Subarachnoid hemorrhage (SAH) remains a severe condition associated with high mortality and unfavorable outcomes. The optimal treatment strategy (coiling vs. clipping) varies based on multiple factors: age, comorbidities, posterior aneurysm location, high mFisher grade, the presence of intracerebral hemorrhage, and worse scores on clinical scales (GCS, H&H, WFNS) play an important role according to the latest guidelines [12]. Additionally, the combination of multiple factors, as per the SAFIRE score, can show an accordance with the treatment strategy as emerged from the current results. Indeed, age (p < 0.01), aneurysm size (p < 0.01), mFisher grade (p < 0.01) and WFNS state after resuscitation (p < 0.01) differed significantly between treatment types. These factors can influence the decisional process, firstly, judging between treatment and no treatment and secondly, as elements of discussion for different teams arguing in favor of clipping or coiling.
Predicting mortalityIn line with previous studies [2, 13, 14], the in-hospital mortality rate during the acute phase was 31%, increasing to 38% for patients admitted to ICU. To address this risk, several scoring systems have been developed to predict the severity of the condition, in-hospital mortality [11, 15, 16], and unfavorable long-term outcomes [9, 10, 14, 15].
The current analysis confirms the good performance of the HAIR score in predicting in-hospital death with an AUC of 0.812, consistent with the original study and previous external validation [11, 17]. Although in the latter an overestimation problem was posed, in the studied cohort a higher rate of 30-day mortality has been recognized for lower scores (i.e., 5.8, 14.5 and 17.5 among the first three classes, respectively), facing the opposite problem. However, as the HAIR score was designed to predict in-hospital mortality, its ability to predict long-term outcomes was limited.
Similarly, the web-based AI tool, Nutshell, which uses neural networks, did not demonstrate adequate discrimination for short- and long-term outcome prediction.

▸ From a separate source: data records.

-- ==== Sys2Proof/Machine/Adc.lean ====
section
/-! DEFINITION. The ADC sampler and averager: ADC_PASS (spec/45_adc.md). A pass may never end (R189), so its retry
loop is cut into sample attempts: `exec` plays the attempts that T[ADC]'s listed answers serve, and while the port
stays RUNNING each later step plays one more (log entry 2). -/

namespace Sys2Proof.Machine

/-- `adc_code(b0, b1)`, the 12-bit code of a sample (spec/30_encoding.md R91, spec/45_adc.md R185). -/
def adcCode (b0 b1 : Byte) : BitVec 12 :=
  (((b0 ++ b1 : Half) &&& 0xFFF0) >>> 4).setWidth 12

/-- A sample added to the accumulators of its channel (spec/45_adc.md R185). -/
def AdcAcc.add (a : AdcAcc) (x : BitVec 12) : AdcAcc where
  low := if x.toNat < a.low.toNat then x else a.low
  high := if a.high.toNat < x.toNat then x else a.high
  sum := a.sum + x.setWidth 32
  count := a.count + 1

/-- One sample attempt on channel c: the select write, then the two-byte read; a transport error of either is
reported and nothing is counted (spec/45_adc.md R185, decision D31). -/
def adcSample (c : Fin 8) : Op Unit := do
  let cfg ← Op.read State.cfg
  match ← transact .adc cfg.adcAddr [cfg.adcSel[c]] 0 with
  | .err code => Op.modify fun s => s.report none .transportFailure (locCode 0x40 1) code
  | .ok _ _ =>
    match ← transact .adc cfg.adcAddr [] 2 with
    | .err code => Op.modify fun s => s.report none .transportFailure (locCode 0x40 2) code
    | .ok b0 b1 => Op.modify fun s => s.setAdcAcc c ((s.adcAcc c).add (adcCode b0 b1))

/-- The trimmed average `(sum - low - high) div (ADC_SAMPLES - 2)` (spec/45_adc.md R186). -/
def trimmedAverage (samples : Nat) (a : AdcAcc) : Half :=
  BitVec.ofNat 16 ((a.sum.toNat - a.low.toNat - a.high.toNat) / (samples - 2))

/-- `(x0 + x2) - (x1 + x3)`, signed and exact, in 16 bits (spec/45_adc.md R187). -/
def differential (v : Vector Half 4) : Half :=
  BitVec.ofInt 16 ((v[0].toNat + v[2].toNat : Int) - (v[1].toNat + v[3].toNat))

/-- `publish()` (spec/45_adc.md R187). -/
def publish (s : State) : State :=
  let h : Vector Half 4 := #v[s.adc.avg[0], s.adc.avg[1], s.adc.avg[2], s.adc.avg[3]]
  let v : Vector Half 4 := #v[s.adc.avg[4], s.adc.avg[5], s.adc.avg[6], s.adc.avg[7]]
  s.setAdc { s.adc with dishH := h, dishV := v, hDiff := differential h, vDiff := differential v }

/-- Channel c begins: its accumulators start afresh (spec/45_adc.md R185, R188). -/
def adcBegin (c : Fin 8) (s : State) : State :=
  s.setAdc { s.adc with acc := s.adc.acc.set c AdcAcc.start, channel := some c }

/-- The pass ends: publication and the end of the command (spec/45_adc.md R185, R187). -/
def adcFinish (s : State) : State :=
  endCommand (.ok 0) (publish (s.setAdc { s.adc with channel := none }))

/-- Channel c is complete: its average is written, and the next channel begins or the pass ends
(spec/45_adc.md R185, R186). -/
def adcClose (c : Fin 8) (s : State) : State :=
  let s' := s.setAdc { s.adc with avg := s.adc.avg.set c (trimmedAverage s.cfg.adcSamples (s.adcAcc c)) }
  if h : c.val + 1 < 8 then adcBegin ⟨c.val + 1, h⟩ s' else adcFinish s'

/-- One round of the sampling loop of channel c: an attempt while `count < ADC_SAMPLES`, then the channel is closed
if the count is reached (spec/45_adc.md R185). -/
def adcRound (c : Fin 8) (s : State) : State :=
  let s' := if (s.adcAcc c).count < s.cfg.adcSamples then ((adcSample c).run s).2 else s
  if (s'.adcAcc c).count < s.cfg.adcSamples then s' else adcClose c s'

/-- A running command goes on: the pass in progress makes one round. A port that is RUNNING with no pass in progress
has nothing to do and stays RUNNING (log entry 19). -/
def continueCommand (s : State) : State :=
  match s.adc.channel with
  | some c => adcRound c s
  | none => s

/-- The rounds that T[ADC]'s listed answers serve: as long as one is listed and the pass is not over, at most `n`
rounds (log entry 2). -/
def adcPlay : (n : Nat) → State → State
  | 0, s => s
  | n + 1, s =>
    match s.adc.channel, s.env.transports.tadc.answers with
    | some c, _ :: _ => adcPlay n (adcRound c s)
    | _, _ => s

/-- ADC_PASS (spec/45_adc.md R185): the pass begins at channel 0 and plays the rounds that T[ADC]'s listed answers
serve; each round uses at least one. A pass not over then stays RUNNING (R189). -/
def execAdcPass (s : State) : Host.Outcome State Fault Refusal :=
  .next (adcPlay s.env.transports.tadc.answers.length (adcBegin 0 { s with cpState := .running }))

end Sys2Proof.Machine
end

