/-- `retrieve_scratchpad` on its script (spec/41_bridge_sequences.md R124). -/
theorem retrieveScratchpad_script (hleg : s.cfg.legal = true) (p q q' : PollScript) (hp : p.Present s.cfg)
    (hs : s.cfg.short p.last.1 = false) (hq : q.Clears s.cfg) (hq' : q'.Clears s.cfg)
    (r0 r1 r2 r3 r4 r5 r6 r7 r8 : ReadScript)
    (hr : ∀ r ∈ [r0, r1, r2, r3, r4, r5, r6, r7, r8], r.poll.Clears s.cfg) {rest : List Answer}
    (h : (s.transport (.grp g)).answers =
      p.answers ++ q.answers ++ q'.answers ++ readAnswers [r0, r1, r2, r3, r4, r5, r6, r7, r8] ++ rest)
    (c : Byte) (hc : c = crc8 [r0.byte, r1.byte, r2.byte, r3.byte, r4.byte, r5.byte, r6.byte, r7.byte]) :
    ∃ t, (retrieveScratchpad ctx g).run s =
        (if c = r8.byte then
          (.ok #v[r0.byte, r1.byte, r2.byte, r3.byte, r4.byte, r5.byte, r6.byte, r7.byte, r8.byte], t)
          else (.error ⟨.checksumMismatch, 0x1B06, c ++ r8.byte⟩, t)) ∧
      Played g s t #v[r0.byte, r1.byte, r2.byte, r3.byte, r4.byte, r5.byte, r6.byte, r7.byte, r8.byte]
        ⟨r8.poll.last.1, r8.poll.polls⟩ rest
        (resetEvents s.cfg g p ++ byteEvents s.cfg g s.cfg.owSkipRom q ++
          byteEvents s.cfg g s.cfg.owReadScratchpad q' ++
          readEvents s.cfg g [r0, r1, r2, r3, r4, r5, r6, r7, r8] ++
          if c = r8.byte then [] else [failureRecord ctx .checksumMismatch 0x1B06 (c ++ r8.byte)]) := by
  obtain ⟨t, e1, h1⟩ := oneWireReset_script ctx g s hleg p hp
    (rest := q.answers ++ (q'.answers ++ (readAnswers [r0, r1, r2, r3, r4, r5, r6, r7, r8] ++ rest)))
    (by rw [h]; simp)
  have es : (checkShort ctx g).run t = (.ok (), t) := by
    rw [checkShort, Op.run_read_bind, Op.run_read_bind, h1.bridge, h1.cfg]
    simp [hs]
  obtain ⟨u, e2, h2⟩ := writeByte_script ctx g t (by rw [h1.cfg]; exact hleg) s.cfg.owSkipRom q
    (by rw [h1.cfg]; exact hq) h1.answers
  have h12 := h1.trans h2
  rw [h1.buf, h1.cfg] at h12
  obtain ⟨u', e2', h2'⟩ := writeByte_script ctx g u (by rw [h12.cfg]; exact hleg) s.cfg.owReadScratchpad q'
    (by rw [h12.cfg]; exact hq') h12.answers
  have h12' := h12.trans h2'
  rw [h12.buf, h12.cfg] at h12'
  obtain ⟨v, e3, h3⟩ := readIntoBuf_script ctx g scratchpadIndices [r0, r1, r2, r3, r4, r5, r6, r7, r8] u' _
    (by rw [h12'.cfg]; exact hleg) rfl (fun r hm => by rw [h12'.cfg]; exact hr r hm) h12'.bridge h12'.answers
  have h13 := h12'.trans h3
  have hb : ∀ b : Vector Byte 9,
      writeBuf b (scratchpadIndices.zip ([r0, r1, r2, r3, r4, r5, r6, r7, r8].map ReadScript.byte)) =
        #v[r0.byte, r1.byte, r2.byte, r3.byte, r4.byte, r5.byte, r6.byte, r7.byte, r8.byte] := by
    intro b
    apply Vector.ext
    intro j hj
    rcases j with _ | _ | _ | _ | _ | _ | _ | _ | _ | j <;>
      first | omega | simp [writeBuf, scratchpadIndices]
  rw [h12'.buf, h12'.cfg, hb] at h13
  obtain ⟨w, e4, h4⟩ := checkBufCrc_cases ctx g v 8 0x1B06 h13.answers c r8.byte
    (by rw [h13.buf, hc]; rfl) (by rw [h13.buf]; rfl)
  have h14 := h13.trans h4
  rw [h13.buf, h13.bridge] at h14
  refine ⟨w, ?_, ?_⟩
  · rw [retrieveScratchpad, Op.run_read_bind, Op.run_bind_ok e1, Op.run_bind_ok es, Op.run_bind_ok e2,
      Op.run_bind_ok e2', Op.run_bind_ok e3, Op.run_bind, show locCode 0x1B 6 = 0x1B06 from rfl, e4]
    by_cases e : c = r8.byte
    · simp only [if_pos e, Op.run_read, h14.buf]
    · simp only [if_neg e]
  · simpa [scratchpadIndices] using h14

/-- The events of `configure_probe` before its copy poll, the settle delay before the third reset
(spec/41_bridge_sequences.md R121). -/
abbrev configureEvents (c : Config) (g : Group) (r : Fin 4) (p1 p2 p3 p4 p5 p6 p7 p8 p9 p11 : PollScript) : List Event :=
  resetEvents c g p1 ++ byteEvents c g c.owSkipRom p2 ++ byteEvents c g c.owWriteScratchpad p3 ++
    byteEvents c g c.triggerByte0 p4 ++ byteEvents c g c.triggerByte1 p5 ++
    p6.events c g [c.cmd1wWriteByte, c.resCfg[r]] ++
    resetEvents c g p7 ++ byteEvents c g c.owSkipRom p8 ++ byteEvents c g c.owCopyScratchpad p9 ++
    [.delay c.copySettleDelay] ++ resetEvents c g p11

/-- `configure_probe` on its script up to its copy poll (spec/41_bridge_sequences.md R121). -/
theorem configureProbe_script (hleg : s.cfg.legal = true) (bits : Nat) (r : Fin 4) (hb : resIndexOfBits bits = r)
    (p1 p2 p3 p4 p5 p6 p7 p8 p9 p11 : PollScript)
    (hp : p1.Present s.cfg ∧ p7.Present s.cfg ∧ p11.Present s.cfg)
    (hc : ∀ p ∈ [p2, p3, p4, p5, p6, p8, p9], p.Clears s.cfg) {rest : List Answer}
    (h : (s.transport (.grp g)).answers =
      [p1, p2, p3, p4, p5, p6, p7, p8, p9, p11].flatMap PollScript.answers ++ rest) :
    ∃ t, (configureProbe ctx g bits).run s = (copyPoll ctx g Config.copyPollLimit).run t ∧
      Played g s t s.buf ⟨p11.last.1, p11.polls⟩ rest
        (configureEvents s.cfg g r p1 p2 p3 p4 p5 p6 p7 p8 p9 p11) := by
  subst hb
  simp only [List.mem_cons, List.not_mem_nil, or_false, forall_eq_or_imp, forall_eq] at hc
  simp only [List.flatMap_cons, List.flatMap_nil, List.append_nil, List.append_assoc] at h
  obtain ⟨t1, e1, h1⟩ := oneWireReset_script ctx g s hleg p1 hp.1 h
  obtain ⟨t2, e2, h2⟩ := writeByte_script ctx g t1 (by rw [h1.cfg]; exact hleg) s.cfg.owSkipRom p2
    (by rw [h1.cfg]; exact hc.1) h1.answers
  replace h2 := h1.trans h2
  rw [h1.buf, h1.cfg] at h2
  obtain ⟨t3, e3, h3⟩ := writeByte_script ctx g t2 (by rw [h2.cfg]; exact hleg) s.cfg.owWriteScratchpad p3
    (by rw [h2.cfg]; exact hc.2.1) h2.answers
  replace h3 := h2.trans h3
  rw [h2.buf, h2.cfg] at h3
  obtain ⟨t4, e4, h4⟩ := writeByte_script ctx g t3 (by rw [h3.cfg]; exact hleg) s.cfg.triggerByte0 p4
    (by rw [h3.cfg]; exact hc.2.2.1) h3.answers
  replace h4 := h3.trans h4
  rw [h3.buf, h3.cfg] at h4
  obtain ⟨t5, e5, h5⟩ := writeByte_script ctx g t4 (by rw [h4.cfg]; exact hleg) s.cfg.triggerByte1 p5
    (by rw [h4.cfg]; exact hc.2.2.2.1) h4.answers
  replace h5 := h4.trans h5
  rw [h4.buf, h4.cfg] at h5
  obtain ⟨t6, e6, h6⟩ := writeByte_script ctx g t5 (by rw [h5.cfg]; exact hleg)
    s.cfg.resCfg[resIndexOfBits bits] p6 (by rw [h5.cfg]; exact hc.2.2.2.2.1) h5.answers
  replace h6 := h5.trans h6
  rw [h5.buf, h5.cfg] at h6
  obtain ⟨t7, e7, h7⟩ := oneWireReset_script ctx g t6 (by rw [h6.cfg]; exact hleg) p7
    (by rw [h6.cfg]; exact hp.2.1) h6.answers
  replace h7 := h6.trans h7
  rw [h6.buf, h6.cfg] at h7
  obtain ⟨t8, e8, h8⟩ := writeByte_script ctx g t7 (by rw [h7.cfg]; exact hleg) s.cfg.owSkipRom p8
    (by rw [h7.cfg]; exact hc.2.2.2.2.2.1) h7.answers
  replace h8 := h7.trans h8
  rw [h7.buf, h7.cfg] at h8
  obtain ⟨t9, e9, h9⟩ := writeByte_script ctx g t8 (by rw [h8.cfg]; exact hleg) s.cfg.owCopyScratchpad p9
    (by rw [h8.cfg]; exact hc.2.2.2.2.2.2) h8.answers
  replace h9 := h8.trans h9
  rw [h8.buf, h8.cfg] at h9
  have h10 := h9.trans (played_delay g t9 s.cfg.copySettleDelay h9.answers)
  rw [h9.buf, h9.bridge] at h10
  obtain ⟨t11, e11, h11⟩ := oneWireReset_script ctx g _ (by rw [h10.cfg]; exact hleg) p11
    (by rw [h10.cfg]; exact hp.2.2) h10.answers
  replace h11 := h10.trans h11
  rw [h10.buf, h10.cfg] at h11
  refine ⟨t11, ?_, ?_⟩
  · rw [configureProbe, Op.run_read_bind, Op.run_bind_ok e1, Op.run_bind_ok e2, Op.run_bind_ok e3,
      Op.run_bind_ok e4, Op.run_bind_ok e5, Op.run_bind_ok e6, Op.run_bind_ok e7, Op.run_bind_ok e8,
      Op.run_bind_ok e9, Op.run_bind_ok (run_delay _ _), Op.run_bind_ok e11]
  · have hz : commandBytes s.cfg.cmd1wWriteByte s.cfg.resCfg[resIndexOfBits bits] =
        [s.cfg.cmd1wWriteByte, s.cfg.resCfg[resIndexOfBits bits]] :=
      if_neg ((legal_commands hleg).2.2.2.2.1 _)
    rw [hz] at h11
    simpa [configureEvents] using h11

While it performed moderately well for 30-day mortality prediction (AUC: 0.749), it was inferior to models based on multivariate logistic regression, such as HAIR score. Nonetheless, the tool showed improvement over previous external validations, which reported an AUC of 0.636.
Predicting the outcome: complications and hospital settingsApproximately 70% of patients experienced complications during hospitalization. The most common neurological complications were vasospasm (clinically and radiologically confirmed), chronic hydrocephalus, and delayed cerebral ischemia (DCI), with frequencies of 20.4%, 19.7%, and 15.0%, respectively. These rates are lower than those reported in the literature for vasospasm and DCI, typically 33% and 20–40% [18, 19], while the appearance of chronic hydrocephalus was in line with previous reports [20]. A statistical significance was observed between the onset of vasospasm and the BNI grade [21].
Although an early treatment (< 24 h) by securing the aneurysm has been associated with reduced mortality and better neurological outcome [12, 22], the subsequent clinical setting can change according to the neurological status and the place where the patient is treated, often depending on bed availability.
Indeed, only 25–30% of patients in “good” neurological status are admitted to non-intensive but highly specialized wards such as Stroke Unit or non-intensive neurosurgical units, decreasing for the former the possibility of offering specialized care for more frequently encountered patients (i.e., ischemic stroke) and for the latter the possibility to offer elective surgery. The same problem becomes exponentially big in the setting of the Intensive Care Unit (ICU) where the cures are highly demanding [23]. On the one hand, admission in a specialized Intensive Care Unit has been demonstrated to offer an advantage on the outcome, by recognizing both neurological and systemic complications that can affect aSAH patients, but, on the other hand, ICU hospitalization may result in additional complications such as ventilator-associated pneumonia, systemic infection or acute kidney injury, which increase the duration and the cost of hospitalization. These factors have been related to a higher risk of delayed medical complications (even in patients with low-grade aSAH), vasospasm, mortality, and 30-day readmissions [24]. Additionally, the duration of ICU stay and mechanical ventilation have been identified as significant contributors to mortality [25].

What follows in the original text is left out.